Étroitement enlacés, ils tournoyèrent une deuxième fois autour de la salle.
— Parliez-vous de la gare d’Euston ou de Paddington ? demanda brusquement Lily. À laquelle des deux avez-vous vu le vieux Cust ?
— À la gare d’Euston.
— Vous en êtes sûr ?
— Mais oui ! À quoi pensez-vous ?
— C’est curieux… il me semblait que, pour se rendre à Cheltenham, on devait prendre le train à Paddington.
— Bien sûr, cependant le vieux Cust n’allait pas à Cheltenham, mais à Doncaster.
— Mais non ! À Cheltenham !
— À Doncaster. Je le sais d’autant mieux que j’ai ramassé son billet.
— Eh bien, il m’a dit qu’il partait pour Cheltenham.

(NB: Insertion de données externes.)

/-- Outside the shift and a taken branch whose byte they read differently, the handlers do not look at the profile. -/
theorem execute_agree {op : Operation} {m : Option Byte} {s : State} (k : Fin 8) (hop : op ≠ .asl)
    (hbranch : branchTaken op s = true → ∀ b, m = some b → b.toNat < 128 ∨ b = 0xC0#8) :
    execute .reference k op m s = execute .corrected k op m s := by
  cases m with
  | none =>
    cases op with
    | asl => exact absurd rfl hop
    | _ => rfl
  | some b =>
    cases op with
    | adc | and | bit | nop => rfl
    | asl => exact absurd rfl hop
    | bcc | bcs | beq | bne | bmi | bpl | bvc | bvs =>
      exact congrArg Host.Outcome.next (branchIf_agree s fun htaken => hbranch htaken b rfl)

/-- The two ends of the step agree when the resolvers do and the handlers do. -/
theorem complete_agree {op : Operation} {mode : Mode} {s : State} (k : Fin 8) (base pen : Nat)
    (hresolve : resolve .reference mode s = resolve .corrected mode s) (hop : op ≠ .asl)
    (hbranch : branchTaken op s = true →
      ∀ b, (resolve .reference mode s).m = some b → b.toNat < 128 ∨ b = 0xC0#8) :
    complete .reference k op (resolve .reference mode s) base pen s =
      complete .corrected k op (resolve .corrected mode s) base pen s := by
  rw [← hresolve]
  refine execute_agree k hop fun htaken => hbranch ?_
  rwa [branchTaken_commit] at htaken

/-- Settles O50: the lookups are the same, and the ends of the step agree. -/
theorem profilesAgreeOutsideFourPlaces : Obligations.ProfilesAgreeOutsideFourPlaces := by
  intro c s h
  simp only [tableStep]
  cases hop : c.opTable.lookup (readByte s s.pc) with
  | none => rfl
  | some op =>
    cases hmode : c.modeTable.lookup (readByte s s.pc) with
    | none => rfl
    | some mode =>
      obtain ⟨hasl, hinx, hiny, hzpx, hzpy, hbranch⟩ := h op mode hop hmode
      rw [← pc1_toNat, ← readByte_eq_byteAt] at hzpx hzpy
      have hresolve := resolve_agree hinx hiny hzpx hzpy
      cases c.timeTable.lookup (readByte s s.pc) with
      | none => rfl
      | some tm => exact complete_agree c.aslCarryBit tm.base tm.pen hresolve hasl hbranch

end Sys2Proof.Proofs.ProfileAgreement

Je me le rappelle fort bien.
— Vous avez mal compris. Il a pris son billet pour Doncaster. Certaines gens ont toutes les veines. J’ai risqué quelques sous sur Firefly pour le Saint-Léger, et j’aimerais bien voir courir ce canasson.

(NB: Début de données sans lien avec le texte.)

/-- A transport fault during INIT, at the opcode (`k = 0`) or the mode byte (`k = 1`) (R122, R143): no settle follows, STATUS.INIT
stays 0 and STATUS is 0x00000320. -/
def Obligations.FaultDuringInit : Prop :=
  ∀ (r : BitVec 30) (s : State) (k : Nat), s.Inv → s.blk.status.busy = false →
    k < 2 → s.noFault k → s.faultsAt k = true →
    ∃ s1 t es, exec (.init r) s = .next s1 ∧ runController (k + 6) s1 = .next t ∧
      t.blk.trace = s.blk.trace ++
        ([.oe, .cs true, .cs false, .cs true, .cs false] ++ es ++ [.xf ([0x01#8, 0x00#8].getD k 0x00#8), .cs true]) ∧
      es.length = k ∧ sentBytes es = [0x01#8, 0x00#8].take k ∧
      t.blk.status.word = 0x00000320#32 ∧ t.blk.rdata = s.blk.rdata

/-- Every running command ends (R64, R120, R189, R193): a state with BUSY = 1 is never final (R224), and within nine controller steps
BUSY is 0, CS is high and the program is at its end, faults or not. -/
def Obligations.EveryCommandEnds : Prop :=
  ∀ s : State, s.Inv → s.blk.status.busy = true →
    s.runEnded = false ∧ ∃ n t, n ≤ 9 ∧ runController n s = .next t ∧ t.blk.status.busy = false ∧ t.blk.status.csLevel = true ∧
      t.blk.seqPc = t.blk.seq.length

/-- R73, the round-trip law: on an initialized block with a responsive device in Byte mode, the host writes `a` to ADDR, `v` to WDATA
and WRITE to CMD, later READ to CMD, and reads `v` from RDATA, with any moves between the two commands that reach neither the
device nor CMD nor ADDR, and no fault; the run then ends (R224). The seven controller moves of a command follow one another here: that
the host's accesses during a command do not reach it is OperandsLatchedAtAccept and BusyDropsEveryCommand. -/
def Obligations.RoundTripLaw : Prop :=
  ∀ (s : State) (a v w w' : Word) (between : List Turn), s.Inv → s.blk.status.busy = false → s.blk.status.init = true →
    s.dev.resp = .responsive → s.dev.modeIsByte = true →
    a.toNat ≤ 131071 → v.toNat ≤ 255 → w.extractLsb' 0 2 = 0b10#2 → w'.extractLsb' 0 2 = 0b11#2 →
    (∀ t ∈ between, s.harmless t = true) → s.noFault 10 →
    s.env.turns =
      [.host (.write (s.params.base + 0x04) 4 a), .host (.write (s.params.base + 0x08) 4 v),
        .host (.write s.params.base 4 w)] ++ List.replicate 7 .controller ++ between ++
      [.host (.write s.params.base 4 w')] ++ List.replicate 7 .controller ++ [.host (.read (s.params.base + 0x0C) 4)] →
    ∃ t, runSteps (3 + 7 + between.length + 1 + 7 + 1) s = .next t ∧ t.env.hostRd = v ∧ t.blk.rdata = v ∧
      t.blk.status.word = 0x00000302#32 ∧ t.env.turns = [] ∧ t.runEnded = true

/-- The frames the block emits act at the device as the frames of the wire level (R161 to R163): WRITE, READ and INIT, run to
completion without a fault, leave the device as `0x02`, `0x03` and, after INIT's pulse, `0x01` driven at its pins do. What a frame at
the pins does is the model's reading (DEDUCED, log 5); the devices are compared in all fields, those of an `Unknown` device too, which
are the model's own (DESIGN CHOICE, log 4). -/
def Obligations.BlockFramesActAsWireFrames : Prop :=
  ∀ (r : BitVec 30) (s : State), s.Inv → s.blk.status.busy = false → s.noFault 5 →
    (s.blk.status.init = true → s.blk.addr.toNat ≤ 131071 → s.blk.wdata.toNat ≤ 255 →
      ∃ s1 t u, exec (.write r) s = .next s1 ∧ runController 7 s1 = .next t ∧
        exec (.wireWrite (BitVec.ofNat 24 s.blk.addr.toNat) (BitVec.ofNat 8 s.blk.wdata.toNat)) s = .next u ∧ t.dev = u.dev) ∧
    (s.blk.status.init = true → s.blk.addr.toNat ≤ 131071 →
      ∃ s1 t u, exec (.read r) s = .next s1 ∧ runController 7 s1 = .next t ∧
        exec (.wireRead (BitVec.ofNat 24 s.blk.addr.toNat) 0x00#8) s = .next u ∧ t.dev = u.dev) ∧
    (∃ s1 t u, exec (.init r) s = .next s1 ∧ runController 9 s1 = .next t ∧
      exec (.wrmr 0#2 0#6) { s with dev := s.dev.csFall.csRise } = .next u ∧ t.dev = u.dev)

/-! ## The wire level -/

/-- The frame of the wire instructions: a frame driven at the device's pins leaves the block, the parameters and the queued moves
alone (R84; that nothing of it reaches the block is the model's choice, log 5). -/
def Obligations.WireFramesLeaveTheBlock : Prop :=
  ∀ (i : Instr) (s t : State), i.level = .wire → exec i s = .next t →
    t.blk = s.blk ∧ t.params = s.params ∧ t.env.turns = s.env.turns ∧ t.env.phy = s.env.phy ∧ t.env.runNo = s.env.runNo ∧
    t.env.hostRd = s.env.hostRd

/-- `0x01`, write-mode-register (R68, R161): with the mode byte 0x00 a responsive device takes Byte mode, every cell unchanged; any
other mode byte makes it `Unknown`, also one that the decoder rejects for its reserved bits (I6). That the block sees nothing of the
frame is the model's choice (DEDUCED, log 5). -/
def Obligations.ModeFrameSelectsByteMode : Prop :=
  (∀ (mode : BitVec 2) (rsv : BitVec 6) (s : State), s.blk.csLine = true → s.dev.resp = .responsive →
    ∃ t, exec (.wrmr mode rsv) s = .next t ∧ t.blk = s.blk ∧
      (mode = 0#2 ∧ rsv = 0#6 →
        t.dev.resp = .responsive ∧ t.dev.modeIsByte = true ∧ ∀ a, t.dev.cell a = s.dev.cell a) ∧
      (¬(mode = 0#2 ∧ rsv = 0#6) → t.dev.resp = .unknown)) ∧
  (∀ (m : Byte) (s : State) (more : List Turn), s.env.turns = .frame [0x01#8, m] :: more → m ≠ 0x00#8 →
    s.blk.csLine = true → s.dev.resp = .responsive →
    ∃ t, step s = .next t ∧ t.dev.resp = .unknown ∧ t.blk = s.blk)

— Je ne pense pas que M. Cust fréquente les courses. Oh ! Tom, pourvu qu’il ne soit pas assassiné ! Doncaster est désigné pour le prochain crime d’A.B.C.
— Cust ne court aucun danger. Son nom ne commence point par un D.
— Il aurait pu être assassiné la dernière fois. Il se trouvait à Torquay, près de Churston, quand le dernier meurtre a été commis.
— Pas possible ! Voilà une drôle de coïncidence ! déclara le jeune homme en riant. Séjournait-il à Bexhill la fois précédente ?
Lily fronça les sourcils :
— Il était absent… je me souviens qu’il avait oublié son maillot de bain. Maman était en train de le raccommoder. Elle m’a dit : « M. Cust est parti hier sans emporter son maillot. » Et je lui ai répondu : « Ce vieux maillot importe peu pour l’instant. Si tu savais l’horrible crime qui a été commis à Bexhill ! On a étranglé une jeune fille ! »
Tom riait de la pensée qui se présentait à son esprit :
— Si votre vieux militaire voulait son maillot de bain, c’est qu’il allait au bord de la mer. Dites-moi, Lily, si c’était lui l’assassin ?
— Pauvre M. Cust ! Il ne ferait pas de mal à une mouche !
Ils continuèrent à danser joyeusement… tout au plaisir de se trouver ensemble.
Mais, en leur subconscient, des pensées s’agitaient vaguement.